Но Ройд показал, что мы с полдесятого утра были уже в зале, несколько
сотрудников его института это подтвердили, и, как ни крути, у нас было
железное алиби.
Шатович закончил ворошить бумаги и отсел в угол дивана.
-- Осуждаете? Понимаю. Невинных людей, ни за что. Сам жалею, но кто же
знал, так вышло. Затея наша с Максом не удалась. Даже рассчитаться с этим
негодяем мы не сумели. Оставалось лишь пассивно наблюдать за ходом событий.
Жозеф сидел молча, уставившись в дверь шкафа.
-- Ваш отец был истинный боец, -- посмотрев на него, сказал Шатович. --
С ним мы могли делать большие дела, и не только такие, как это. Он был
ученый, отличный ученый, принципиальный и честный.
Жозеф очнулся.
-- Хорошо, но вы мне так и не рассказали о финале. Вы ведь следили за
реализацией проекта. И в этот злосчастный день вы тоже были не на планете, а
там.
-- А вы откуда знаете, где я был, -- заинтересовался Шатович. -- Ах,
да, какой я идиот стал. Вам отец рассказал, конечно, отец. Ну, что вам
сказать. Финал был красочным. Эти супермены сделали все так, как и намечали,
врезали в наиболее слабую, геологически податливую часть и попытались за
счет направленности удара отбросить осколки в сторону. Когда же добрая их
часть повела себя хаотично, тут-то и началась катавасия натуральнейшая.
Бросили с десяток истребителей, но что они могли? Три штуки сразу в лепешку.

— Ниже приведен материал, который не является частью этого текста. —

-- ==== Sys2Proof/Tests/Slice0.lean ====
section
/-! SUPPORT. The model's own tests: words and frames written out from the spec's tables, and small steps. Every
expected value is from 95_test_vectors.md, by the section named. -/

namespace Sys2Proof.Tests

set_option maxRecDepth 20000

open Sys2Proof Sys2Proof.Machine Sys2Proof.Safety

/-! Helpers. -/

/-- The reset state with numbers for the OPEN parameters of R4. -/
def base : State := { State.reset with params := { rxCapacity := some 69, rxPollMaxMs := 5 } }

/-- A part of the next state, where there is one. -/
def after {α : Type} (o : Host.Outcome State Fault Refusal) (f : State → α) : Option α :=
  match o with
  | .next t => some (f t)
  | .fault _ => none
  | .refused _ => none

def c1 : CardId := ⟨1⟩
def plateP : Plate := ⟨34⟩

/-- The control loop has its turn, the UART has drained, and `bytes` are waiting. -/
def drained (x : Sender) (bytes : List Byte) : State :=
  { base with busy := true, de := true, activity := .sending x, rxq := bytes, agenda := [.mlb] }

/-- The start write's echo (section 2.2). -/
def echo : List Byte := [0x01#8, 0x06#8, 0x00#8, 0x00#8, 0x00#8, 0x01#8, 0x48#8, 0x0A#8]

/-- The reference poll response R (section 2.5). -/
def response : List Byte :=
  [0x01#8, 0x03#8, 0x0C#8, 0x00#8, 0x0B#8, 0x00#8, 0x00#8, 0x04#8, 0xD2#8, 0x00#8, 0x01#8, 0x86#8, 0xA0#8,
    0x01#8, 0xF4#8, 0x51#8, 0x17#8]

/-! WellFormed refuses an ill-formed term, check by check. -/

theorem test_wellFormed_receive_zero : (Instr.receive 0#8 100#32).wellFormed = false := by decide
theorem test_wellFormed_receive_seventy : (Instr.receive 70#8 100#32).wellFormed = false := by decide
theorem test_wellFormed_receive_bounds :
    (Instr.receive 1#8 0#32).wellFormed = true ∧ (Instr.receive 69#8 100#32).wellFormed = true := by decide
theorem test_wellFormed_wreq_crc : (Instr.wreq 1#8 0#16 1#16 0x0A49#16).wellFormed = false := by decide
theorem test_wellFormed_wrsp_crc : (Instr.wrsp 1#8 0#16 1#16 0x480A#16).wellFormed = false := by decide
theorem test_wellFormed_rreq_crc : (Instr.rreq 1#8 1#16 6#16 0x9408#16).wellFormed = false := by decide
theorem test_wellFormed_rrsp_crc : (Instr.rrsp 1#8 [0x12#8, 0x34#8] 0#16).wellFormed = false := by decide
theorem test_wellFormed_rrsp_length (c : Word) :
    (Instr.rrsp 1#8 (List.replicate 256 0#8) c).wellFormed = false := by
  have : decide ((List.replicate 256 0#8).length ≤ 255) = false := by rw [List.length_replicate]; rfl
  simp only [Instr.wellFormed, this, Bool.false_and]
theorem test_wellFormed_frames :
    (Instr.wreq 1#8 0#16 1#16 0x0A48#16).wellFormed = true ∧
      (Instr.rreq 1#8 1#16 6#16 0x0894#16).wellFormed = true := by decide

/-! Decoding: a word or a frame of each constructor (sections 2.2, 2.4, 2.5). -/

theorem test_decode_crcInit : decodeTableWord 64 0x0000000000000001 = some .crcInit := by decide
theorem test_decode_crcByte : decodeTableWord 64 0x0000000000000102 = some (.crcByte 1#8) := by decide
theorem test_decode_buildWrite :
    decodeTableWord 64 0x0000ABCD12340110 = some (.buildWrite 1#8 0x1234#16 0xABCD#16) := by decide
theorem test_decode_buildRead :
    decodeTableWord 64 0x0000000600010111 = some (.buildRead 1#8 1#16 6#16) := by decide
theorem test_decode_send : decodeTableWord 64 0x0000000000000020 = some .send := by decide
theorem test_decode_receive : decodeTableWord 64 0x0000000000640821 = some (.receive 8#8 100#32) := by decide
theorem test_decode_wsr : decodeTableWord 64 0x0000000300011130 = some (.wsr 0x11#8 1#16 3#16) := by decide
theorem test_decode_rhr : decodeTableWord 64 0x0000000600010131 = some (.rhr 1#8 1#16 6#16) := by decide
theorem test_decode_evCard :
    decode (.command { word := 0x40#64, id := c1, lookup := some plateP }) = .ok (.evCard c1 (some plateP)) := by
  decide
theorem test_decode_evTick : decodeTableWord 64 0x0000000000000041 = some .evTick := by decide
theorem test_decode_wreq :
    decode (.outbound [0x01#8, 0x06#8, 0x12#8, 0x34#8, 0xAB#8, 0xCD#8, 0x73#8, 0xD9#8]) =
      .ok (.wreq 1#8 0x1234#16 0xABCD#16 0xD973#16) := by decide
theorem test_decode_wrsp :
    decode (.inbound [0x01#8, 0x06#8, 0x00#8, 0x00#8, 0x00#8, 0x02#8, 0x08#8, 0x0B#8]) =
      .ok (.wrsp 1#8 0#16 2#16 0x0B08#16) := by decide
theorem test_decode_rreq :
    decode (.outbound [0x01#8, 0x03#8, 0x00#8, 0x02#8, 0x00#8, 0x02#8, 0x65#8, 0xCB#8]) =
      .ok (.rreq 1#8 2#16 2#16 0xCB65#16) := by decide
theorem test_decode_rrsp :
    decode (.inbound response) =
      .ok (.rrsp 1#8 [0x00#8, 0x0B#8, 0x00#8, 0x00#8, 0x04#8, 0xD2#8, 0x00#8, 0x01#8, 0x86#8, 0xA0#8, 0x01#8,
        0xF4#8] 0x1751#16) := by decide

/-- Section 2.4, the refused words, each by its reason. -/
theorem test_decode_illegal_words :
    decode (.command (plainCommand 0x0000000000000003#64)) = .error .undefinedOp ∧
      decode (.command (plainCommand 0x0000000000000101#64)) = .error .reservedBit ∧
      decode (.command (plainCommand 0x0000000000010102#64)) = .error .reservedBit ∧
      decode (.command (plainCommand 0x0001000100000130#64)) = .error .reservedBit ∧
      decode (.command (plainCommand 0x8000000000000041#64)) = .error .reservedBit ∧
      decode (.command (plainCommand 0x0000000000640021#64)) = .error .receiveLength ∧
      decode (.command (plainCommand 0x0000000000644621#64)) = .error .receiveLength := by decide

/-- R53: an exception-style frame and a frame one byte short are no frames of Part A. -/
theorem test_decode_bad_frames :
    decode (.inbound [0x01#8, 0x83#8, 0x02#8, 0xC0#8, 0xF1#8]) = .error .functionCode ∧
      decode (.inbound (echo.take 7)) = .error .frameLength := by decide

/-! The CRC and the frames (sections 2.1, 2.2). -/

theorem test_crc_check_value :
    crc16 [0x31#8, 0x32#8, 0x33#8, 0x34#8, 0x35#8, 0x36#8, 0x37#8, 0x38#8, 0x39#8] = 0x4B37#16 := by decide
theorem test_crc_trace : bitstep 0x9FFE#16 = 0x4FFF#16 ∧ bytestep 0x0000#16 0x80#8 = 0xA001#16 := by decide
theorem test_crcOk_frames :
    crcOk echo = true ∧ crcOk response = true ∧ crcOk [0x01#8, 0x86#8, 0x02#8, 0xC3#8, 0xA1#8, 0#8, 0#8, 0#8] = true ∧
      crcOk [0x01#8, 0x06#8, 0x00#8, 0x00#8, 0x00#8, 0x00#8, 0x48#8, 0x0A#8] = false := by decide
theorem test_program1_residue :
    after (execAll (pseudoCrc16 echo) { base with crcReg := 0x1234#16 }) (·.crcReg) = some 0#16 := by decide
theorem test_reading :
    decodeReading (storeRegs [0x000B#16, 0#16, 0x04D2#16, 1#16, 0x86A0#16, 0x01F4#16] base).regs =
      { status := 0x000B#16, sessionCl := 1234#32, totalCl := 100000#32, flowClPerMin := 500#16 } := by
  simp [decodeReading, storeRegs, regsOf, u32]
theorem test_liters : litersWhole 1234 = 12 ∧ litersHundredths 1234 = 34 := by decide

/-! Steps of the plain commands. -/

theorem test_crcInit : after (exec .crcInit { base with crcReg := 0x1234#16 }) (·.crcReg) = some 0xFFFF#16 := by
  decide
theorem test_crcByte : after (exec (.crcByte 0xFF#8) base) (·.crcReg) = some 0x00FF#16 := by decide
theorem test_buildWrite :
    after (exec (.buildWrite 0xF7#8 0#16 1#16) base) (fun t => (t.txBuf.toList, t.txValid)) =
      some ([0xF7#8, 0x06#8, 0x00#8, 0x00#8, 0x00#8, 0x01#8, 0x5C#8, 0x9C#8], true) := by decide
theorem test_buildRead_count_33 :
    after (exec (.buildRead 1#8 0#16 33#16) base) (·.txBuf.toList) =
      some [0x01#8, 0x03#8, 0x00#8, 0x00#8, 0x00#8, 0x21#8, 0x85#8, 0xD2#8] := by decide
theorem test_send_at_reset : after (exec .send base) (fun t => (t.refused, t.de, t.txTrace)) = some (true, false, []) := by
  decide
/-- Section 2.3: the stale byte goes, and the bytes are recorded with DE = 1. -/
theorem test_send_discards_stale :
    after (exec .send { base with txValid := true, rxq := [0xAA#8] }) (fun t => (t.rxq, t.de, t.txTrace.length)) =
      some ([], true, 8) := by decide
theorem test_receive_leaves_extra_byte :
    after (exec (.receive 8#8 100#32) { base with rxq := echo ++ [0x55#8] }) (fun t => (t.res, t.rxq)) =
      some (.ok, [0x55#8]) := by decide
theorem test_receive_zero_window :
    after (exec (.receive 8#8 0#32) { base with rxq := echo.take 7 }) (fun t => (t.res, t.rxq)) =
      some (.error .timeout, []) := by decide

/-! The exchanges: the check of a whole response (section 2.5). -/

theorem test_wsr_verdicts :
    wsrVerdict 1#8 0#16 1#16 echo = .ok ∧
      wsrVerdict 1#8 0#16 1#16 [0x01#8, 0x06#8, 0#8, 0#8, 0#8, 0x01#8, 0x48#8, 0x0B#8] = .error .crcMismatch ∧
      wsrVerdict 1#8 0#16 1#16 [0x02#8, 0x06#8, 0#8, 0#8, 0#8, 0x01#8, 0x48#8, 0x39#8] =
        .error .addressOrFunctionMismatch ∧
      wsrVerdict 1#8 0#16 1#16 [0x01#8, 0x86#8, 0x02#8, 0xC3#8, 0xA1#8, 0#8, 0#8, 0#8] =
        .error .addressOrFunctionMismatch ∧
      wsrVerdict 1#8 0#16 1#16 [0x01#8, 0x06#8, 0#8, 0x01#8, 0#8, 0x01#8, 0x19#8, 0xCA#8] =
        .error .echoMismatch := by decide
/-- The first response byte after the eight stays in RXQ. -/
theorem test_wsr_extra_byte :
    after (step (drained (.wsr 1#8 0#16 1#16 .host) (echo ++ [0x55#8]))) (fun t => (t.res, t.rxLen, t.rxq, t.de)) =
      some (.ok, 8#7, [0x55#8], false) := by decide
theorem test_rhr_response :
    after (step (drained (.rhr 1#8 6#16 .host) response)) (fun t => (t.res, t.regCount, t.rxLen)) =
      some (.ok, 6#6, 17#7) := by decide
theorem test_rhr_exception_style_frame :
    after (step (drained (.rhr 1#8 6#16 .host) [0x01#8, 0x83#8, 0x02#8, 0xC0#8, 0xF1#8])) (fun t => (t.res, t.rxq)) =
      some (.error .addressOrFunctionMismatch, [0xC0#8, 0xF1#8]) := by decide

Пространство ведь было, как в метеоритный дождь, куда ни глянь, везде
булыжники летают. Раздробили несколько приличных глыб, еще две штуки
вдребезги. Не знаю, сколько им там пообещали и как уговорили туда лететь, но
я бы ни за какие сокровища...
В общем, вырвалось всего три штуки, а глыб еще тьма тьмущая. Резервы
они, конечно же, не приготовили, надеялись на лучшее, времени в обрез,
словом, ситуация -- хуже некуда. Пока они вызывали отряд с ближайшей базы,
пока те подлетели -- расстояние было такое, что рабочего времени осталось не
больше часа. Начали снова дробить. К тому времени таких, что сгореть до
падения не успевали и размером приличные были, штук семьдесят насчитать
можно было, а, может, и больше. Повезло им еще чуть-чуть. Часть осколков
ушла мимо. Я ненавижу этот концерн, но о тех ребятах, кроме высоких слов,
сказать ничего не могу. И то, что имена до сих пор никто не знает, простить
нельзя.
Из сорока машин через час осталось всего пятнадцать, это при всем при
том, что все они виртуозы высочайшего класса, а из тех пятнадцати до базы
дотянули лишь шесть. Остальные после работы в этом пекле сыпались по кускам,
как из песка сделанные. Больше они сделать не могли ничего. Когда потом
стали считать, сколько и чего улало, оказалось, что из крупных было всего
четыре. Остальные эти люди оплатили своими жизнями. Рельеф, который остался
после падения каждого из четырех, можно видеть в тех местах и сейчас. Хотите
полюбопытствовать?
Жозеф привстал.
-- Конечно же, хочу.
Шатович вынул из папки небольшой листок.
-- Вот, извольте. Здесь все они. Шлепнулись почти рядом, по космическим
меркам, конечно же. Ну, а мелких было уж и не сосчитать. Дождик прошел
славный, и урожай был не маленький. Многие тогда, за здорово живешь, без
голов остались. Директора, конечно же, сослали, председателя тоже, но что
толку, дело-то сделано. Да и не наказание это для них, жили ведь, подлецы,
хоть и мучились. Чуть позже прикрыли это дело и потихоньку в угол его, где
потише, видно, кое-кто не заинтересован был в скандале, -- Шатович опустил
голову. Пальцы рук спокойно перебирали бахрому на одеяле.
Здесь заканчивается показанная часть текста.